#### [PROBLEM STATEMENT]
Only the stretch of the listing below that runs from the line with "match pages[e.1 / 65536]? with" through the line with "and its flags are free (R351, R375). -/" is to be printed, exactly and with both ends.

#### [SOURCE MATERIAL]
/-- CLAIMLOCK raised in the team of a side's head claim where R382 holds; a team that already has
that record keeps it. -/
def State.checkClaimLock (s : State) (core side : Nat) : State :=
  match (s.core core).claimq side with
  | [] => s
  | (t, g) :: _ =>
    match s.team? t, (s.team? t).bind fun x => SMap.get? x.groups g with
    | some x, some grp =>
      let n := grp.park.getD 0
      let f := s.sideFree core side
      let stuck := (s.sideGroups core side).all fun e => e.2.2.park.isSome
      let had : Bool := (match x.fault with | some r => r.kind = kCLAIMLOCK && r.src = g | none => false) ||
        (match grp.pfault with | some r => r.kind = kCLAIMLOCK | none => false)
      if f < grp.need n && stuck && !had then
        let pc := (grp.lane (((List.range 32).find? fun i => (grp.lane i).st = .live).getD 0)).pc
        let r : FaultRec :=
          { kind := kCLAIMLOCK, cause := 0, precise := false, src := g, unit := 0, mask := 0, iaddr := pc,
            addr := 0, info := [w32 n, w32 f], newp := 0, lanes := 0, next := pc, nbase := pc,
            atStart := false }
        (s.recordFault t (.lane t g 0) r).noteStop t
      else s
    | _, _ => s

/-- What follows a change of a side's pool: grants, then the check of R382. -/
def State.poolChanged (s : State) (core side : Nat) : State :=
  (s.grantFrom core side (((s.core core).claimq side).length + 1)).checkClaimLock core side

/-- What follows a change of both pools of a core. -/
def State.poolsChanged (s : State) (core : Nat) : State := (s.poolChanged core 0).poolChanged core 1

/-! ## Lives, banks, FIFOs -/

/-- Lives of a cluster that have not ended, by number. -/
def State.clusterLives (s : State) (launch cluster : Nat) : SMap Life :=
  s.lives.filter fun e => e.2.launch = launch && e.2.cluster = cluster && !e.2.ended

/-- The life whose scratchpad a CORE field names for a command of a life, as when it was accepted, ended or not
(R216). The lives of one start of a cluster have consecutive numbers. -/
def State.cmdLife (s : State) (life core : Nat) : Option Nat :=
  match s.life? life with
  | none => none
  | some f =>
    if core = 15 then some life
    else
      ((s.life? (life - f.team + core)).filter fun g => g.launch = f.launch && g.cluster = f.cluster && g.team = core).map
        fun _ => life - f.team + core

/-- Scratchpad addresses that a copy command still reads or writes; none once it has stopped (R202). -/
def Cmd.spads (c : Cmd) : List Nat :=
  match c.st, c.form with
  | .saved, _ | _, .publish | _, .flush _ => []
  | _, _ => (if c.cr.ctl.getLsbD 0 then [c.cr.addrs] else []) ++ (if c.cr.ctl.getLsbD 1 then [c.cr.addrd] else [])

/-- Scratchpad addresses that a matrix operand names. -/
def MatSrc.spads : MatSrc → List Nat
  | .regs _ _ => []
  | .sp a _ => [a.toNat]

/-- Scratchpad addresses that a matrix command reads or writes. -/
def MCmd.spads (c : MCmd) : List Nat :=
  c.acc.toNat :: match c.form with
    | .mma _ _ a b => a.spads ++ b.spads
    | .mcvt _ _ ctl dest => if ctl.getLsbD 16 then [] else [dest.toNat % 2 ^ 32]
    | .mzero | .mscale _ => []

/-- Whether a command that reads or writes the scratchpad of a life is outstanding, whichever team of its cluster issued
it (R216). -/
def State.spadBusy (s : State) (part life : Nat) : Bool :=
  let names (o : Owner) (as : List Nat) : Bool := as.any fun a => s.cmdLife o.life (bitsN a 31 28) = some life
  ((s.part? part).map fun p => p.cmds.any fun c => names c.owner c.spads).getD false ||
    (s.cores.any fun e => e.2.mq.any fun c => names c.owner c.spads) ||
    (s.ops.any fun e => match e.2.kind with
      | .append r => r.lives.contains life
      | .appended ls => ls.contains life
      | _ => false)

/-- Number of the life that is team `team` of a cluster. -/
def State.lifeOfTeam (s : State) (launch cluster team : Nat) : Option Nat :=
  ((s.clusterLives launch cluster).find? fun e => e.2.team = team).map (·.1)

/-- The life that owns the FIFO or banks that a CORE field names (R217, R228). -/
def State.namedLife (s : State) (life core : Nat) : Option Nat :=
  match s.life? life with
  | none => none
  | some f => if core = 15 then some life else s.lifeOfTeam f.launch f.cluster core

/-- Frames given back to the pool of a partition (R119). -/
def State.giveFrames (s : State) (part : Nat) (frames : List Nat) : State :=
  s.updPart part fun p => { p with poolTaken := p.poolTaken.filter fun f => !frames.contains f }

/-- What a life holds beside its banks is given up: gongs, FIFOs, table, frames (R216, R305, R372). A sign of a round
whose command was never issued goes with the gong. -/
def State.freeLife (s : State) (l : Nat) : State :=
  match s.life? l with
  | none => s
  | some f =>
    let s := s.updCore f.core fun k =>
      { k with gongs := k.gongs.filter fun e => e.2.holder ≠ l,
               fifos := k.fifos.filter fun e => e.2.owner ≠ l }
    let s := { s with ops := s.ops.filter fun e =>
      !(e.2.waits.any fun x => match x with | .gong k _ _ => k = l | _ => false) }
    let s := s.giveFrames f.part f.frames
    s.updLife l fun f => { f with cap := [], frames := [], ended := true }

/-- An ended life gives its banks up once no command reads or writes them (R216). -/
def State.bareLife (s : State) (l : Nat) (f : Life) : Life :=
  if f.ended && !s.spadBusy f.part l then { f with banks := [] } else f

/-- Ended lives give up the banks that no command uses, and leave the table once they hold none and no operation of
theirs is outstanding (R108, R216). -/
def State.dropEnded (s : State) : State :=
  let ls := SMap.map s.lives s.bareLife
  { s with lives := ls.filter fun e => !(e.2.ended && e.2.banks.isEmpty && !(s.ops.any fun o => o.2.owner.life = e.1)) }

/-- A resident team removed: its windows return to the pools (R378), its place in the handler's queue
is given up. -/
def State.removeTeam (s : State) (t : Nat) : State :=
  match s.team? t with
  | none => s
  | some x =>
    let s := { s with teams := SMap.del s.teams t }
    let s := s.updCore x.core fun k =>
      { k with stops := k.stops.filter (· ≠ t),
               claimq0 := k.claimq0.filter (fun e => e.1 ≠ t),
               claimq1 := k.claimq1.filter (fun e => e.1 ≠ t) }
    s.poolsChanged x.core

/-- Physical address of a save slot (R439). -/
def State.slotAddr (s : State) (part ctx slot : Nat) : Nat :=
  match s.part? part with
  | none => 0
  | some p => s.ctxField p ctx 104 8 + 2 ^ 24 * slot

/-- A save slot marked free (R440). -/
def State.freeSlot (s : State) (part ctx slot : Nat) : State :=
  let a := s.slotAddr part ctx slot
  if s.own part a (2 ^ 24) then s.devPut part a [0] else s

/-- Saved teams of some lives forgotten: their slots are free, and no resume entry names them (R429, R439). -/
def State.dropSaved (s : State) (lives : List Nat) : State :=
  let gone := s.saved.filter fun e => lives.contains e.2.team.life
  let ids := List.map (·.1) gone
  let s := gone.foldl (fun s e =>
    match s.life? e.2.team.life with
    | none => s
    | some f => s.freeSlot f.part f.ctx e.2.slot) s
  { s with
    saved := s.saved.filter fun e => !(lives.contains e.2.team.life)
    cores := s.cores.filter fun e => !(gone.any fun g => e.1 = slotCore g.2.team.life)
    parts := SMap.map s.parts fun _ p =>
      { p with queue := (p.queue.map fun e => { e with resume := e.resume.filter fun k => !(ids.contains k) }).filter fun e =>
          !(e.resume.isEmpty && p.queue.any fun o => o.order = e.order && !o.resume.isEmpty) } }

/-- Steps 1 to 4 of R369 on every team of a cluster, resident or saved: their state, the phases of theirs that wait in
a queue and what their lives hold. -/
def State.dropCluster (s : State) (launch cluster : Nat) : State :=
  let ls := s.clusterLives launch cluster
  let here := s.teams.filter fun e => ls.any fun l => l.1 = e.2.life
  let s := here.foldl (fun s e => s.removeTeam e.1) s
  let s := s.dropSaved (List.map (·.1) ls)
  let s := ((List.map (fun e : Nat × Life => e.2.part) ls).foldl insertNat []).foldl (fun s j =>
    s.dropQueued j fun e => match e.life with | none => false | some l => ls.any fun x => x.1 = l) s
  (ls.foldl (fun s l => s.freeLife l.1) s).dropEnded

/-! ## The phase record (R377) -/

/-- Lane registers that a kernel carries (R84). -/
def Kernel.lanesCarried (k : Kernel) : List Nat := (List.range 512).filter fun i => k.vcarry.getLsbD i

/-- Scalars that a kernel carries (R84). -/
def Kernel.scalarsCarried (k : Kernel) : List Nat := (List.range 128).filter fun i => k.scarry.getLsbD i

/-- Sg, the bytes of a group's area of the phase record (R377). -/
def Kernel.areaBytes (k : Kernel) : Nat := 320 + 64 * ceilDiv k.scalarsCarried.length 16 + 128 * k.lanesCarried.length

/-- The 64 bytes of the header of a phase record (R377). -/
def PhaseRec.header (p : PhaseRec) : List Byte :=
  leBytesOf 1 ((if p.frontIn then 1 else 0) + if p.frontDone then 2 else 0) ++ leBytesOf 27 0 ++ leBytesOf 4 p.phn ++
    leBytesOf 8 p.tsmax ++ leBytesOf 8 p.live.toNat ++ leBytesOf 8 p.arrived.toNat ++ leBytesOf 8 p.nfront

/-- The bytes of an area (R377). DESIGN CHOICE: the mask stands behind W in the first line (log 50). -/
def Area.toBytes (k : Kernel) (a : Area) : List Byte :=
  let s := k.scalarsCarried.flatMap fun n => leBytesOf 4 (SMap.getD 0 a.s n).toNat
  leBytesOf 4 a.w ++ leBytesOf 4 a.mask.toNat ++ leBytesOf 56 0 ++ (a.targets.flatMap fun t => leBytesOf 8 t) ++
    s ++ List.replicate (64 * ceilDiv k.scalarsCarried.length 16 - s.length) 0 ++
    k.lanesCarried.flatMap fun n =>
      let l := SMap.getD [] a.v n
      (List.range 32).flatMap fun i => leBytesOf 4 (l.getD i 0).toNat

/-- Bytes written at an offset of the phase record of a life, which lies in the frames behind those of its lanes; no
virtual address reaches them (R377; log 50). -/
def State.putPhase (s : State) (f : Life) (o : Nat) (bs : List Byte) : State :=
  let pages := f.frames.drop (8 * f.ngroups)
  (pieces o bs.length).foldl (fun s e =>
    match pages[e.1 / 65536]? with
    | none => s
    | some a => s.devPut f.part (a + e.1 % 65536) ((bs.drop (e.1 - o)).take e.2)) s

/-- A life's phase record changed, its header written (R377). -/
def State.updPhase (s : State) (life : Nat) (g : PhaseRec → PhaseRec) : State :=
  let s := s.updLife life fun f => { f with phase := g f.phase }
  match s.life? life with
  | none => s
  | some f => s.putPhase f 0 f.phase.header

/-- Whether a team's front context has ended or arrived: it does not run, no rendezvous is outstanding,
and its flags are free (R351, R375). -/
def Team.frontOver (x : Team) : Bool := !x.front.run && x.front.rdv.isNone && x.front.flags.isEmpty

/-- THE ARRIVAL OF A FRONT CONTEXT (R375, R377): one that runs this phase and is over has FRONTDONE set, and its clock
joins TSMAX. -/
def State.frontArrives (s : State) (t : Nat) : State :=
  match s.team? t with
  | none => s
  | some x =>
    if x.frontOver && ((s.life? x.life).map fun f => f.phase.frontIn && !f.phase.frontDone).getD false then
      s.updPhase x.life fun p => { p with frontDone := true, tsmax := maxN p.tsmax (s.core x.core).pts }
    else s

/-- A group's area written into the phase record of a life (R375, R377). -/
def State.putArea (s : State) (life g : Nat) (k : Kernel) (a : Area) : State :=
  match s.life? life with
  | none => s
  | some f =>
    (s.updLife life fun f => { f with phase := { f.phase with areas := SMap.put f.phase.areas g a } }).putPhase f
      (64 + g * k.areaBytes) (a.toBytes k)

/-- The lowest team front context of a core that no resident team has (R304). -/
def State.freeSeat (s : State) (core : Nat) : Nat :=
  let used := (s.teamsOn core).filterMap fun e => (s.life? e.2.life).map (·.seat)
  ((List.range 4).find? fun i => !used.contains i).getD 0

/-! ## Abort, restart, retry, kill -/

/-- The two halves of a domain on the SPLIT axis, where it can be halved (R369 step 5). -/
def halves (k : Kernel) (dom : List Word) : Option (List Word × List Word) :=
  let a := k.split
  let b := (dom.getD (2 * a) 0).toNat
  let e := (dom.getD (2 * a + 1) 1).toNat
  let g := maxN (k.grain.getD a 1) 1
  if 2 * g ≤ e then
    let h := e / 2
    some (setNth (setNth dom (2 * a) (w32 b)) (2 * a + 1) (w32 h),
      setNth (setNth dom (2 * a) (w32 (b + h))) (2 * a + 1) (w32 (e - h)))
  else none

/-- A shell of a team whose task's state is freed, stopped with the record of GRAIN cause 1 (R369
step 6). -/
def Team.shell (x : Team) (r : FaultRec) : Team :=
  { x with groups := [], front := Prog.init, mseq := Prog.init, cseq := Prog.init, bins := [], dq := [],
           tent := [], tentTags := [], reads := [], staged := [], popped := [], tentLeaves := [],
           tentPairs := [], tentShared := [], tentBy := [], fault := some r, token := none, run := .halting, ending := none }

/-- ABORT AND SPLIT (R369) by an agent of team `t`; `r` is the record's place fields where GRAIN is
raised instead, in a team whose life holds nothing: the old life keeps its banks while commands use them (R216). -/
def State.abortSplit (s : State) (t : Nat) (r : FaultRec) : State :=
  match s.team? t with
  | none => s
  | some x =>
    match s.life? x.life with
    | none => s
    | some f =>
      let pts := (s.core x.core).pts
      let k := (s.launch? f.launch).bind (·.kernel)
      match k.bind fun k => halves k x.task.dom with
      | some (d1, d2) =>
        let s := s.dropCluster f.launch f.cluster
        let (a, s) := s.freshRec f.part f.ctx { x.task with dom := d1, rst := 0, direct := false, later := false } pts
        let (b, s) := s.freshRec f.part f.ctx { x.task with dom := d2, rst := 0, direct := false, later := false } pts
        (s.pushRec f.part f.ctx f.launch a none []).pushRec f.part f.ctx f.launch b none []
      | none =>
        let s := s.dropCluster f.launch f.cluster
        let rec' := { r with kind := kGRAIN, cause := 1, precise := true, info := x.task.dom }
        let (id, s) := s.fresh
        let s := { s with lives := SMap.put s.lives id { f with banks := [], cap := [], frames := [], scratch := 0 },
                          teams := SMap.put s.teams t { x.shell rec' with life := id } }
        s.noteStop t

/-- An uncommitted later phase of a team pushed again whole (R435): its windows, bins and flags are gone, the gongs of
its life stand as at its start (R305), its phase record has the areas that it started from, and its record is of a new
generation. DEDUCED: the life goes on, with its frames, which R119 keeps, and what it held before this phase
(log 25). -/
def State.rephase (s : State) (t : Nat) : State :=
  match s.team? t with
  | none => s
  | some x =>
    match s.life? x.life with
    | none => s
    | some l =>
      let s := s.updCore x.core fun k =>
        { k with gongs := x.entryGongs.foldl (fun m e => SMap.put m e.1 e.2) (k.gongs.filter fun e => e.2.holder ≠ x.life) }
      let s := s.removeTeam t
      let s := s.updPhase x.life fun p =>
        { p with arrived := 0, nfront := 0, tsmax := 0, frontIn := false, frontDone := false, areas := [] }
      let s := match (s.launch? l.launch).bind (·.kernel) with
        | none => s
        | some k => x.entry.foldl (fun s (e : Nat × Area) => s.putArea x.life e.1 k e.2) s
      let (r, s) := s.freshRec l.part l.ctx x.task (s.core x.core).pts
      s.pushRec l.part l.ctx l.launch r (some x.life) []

#### [RESPONSE TO THIS EXERCISE]
    match pages[e.1 / 65536]? with
    | none => s
    | some a => s.devPut f.part (a + e.1 % 65536) ((bs.drop (e.1 - o)).take e.2)) s

/-- A life's phase record changed, its header written (R377). -/
def State.updPhase (s : State) (life : Nat) (g : PhaseRec → PhaseRec) : State :=
  let s := s.updLife life fun f => { f with phase := g f.phase }
  match s.life? life with
  | none => s
  | some f => s.putPhase f 0 f.phase.header

/-- Whether a team's front context has ended or arrived: it does not run, no rendezvous is outstanding,
and its flags are free (R351, R375). -/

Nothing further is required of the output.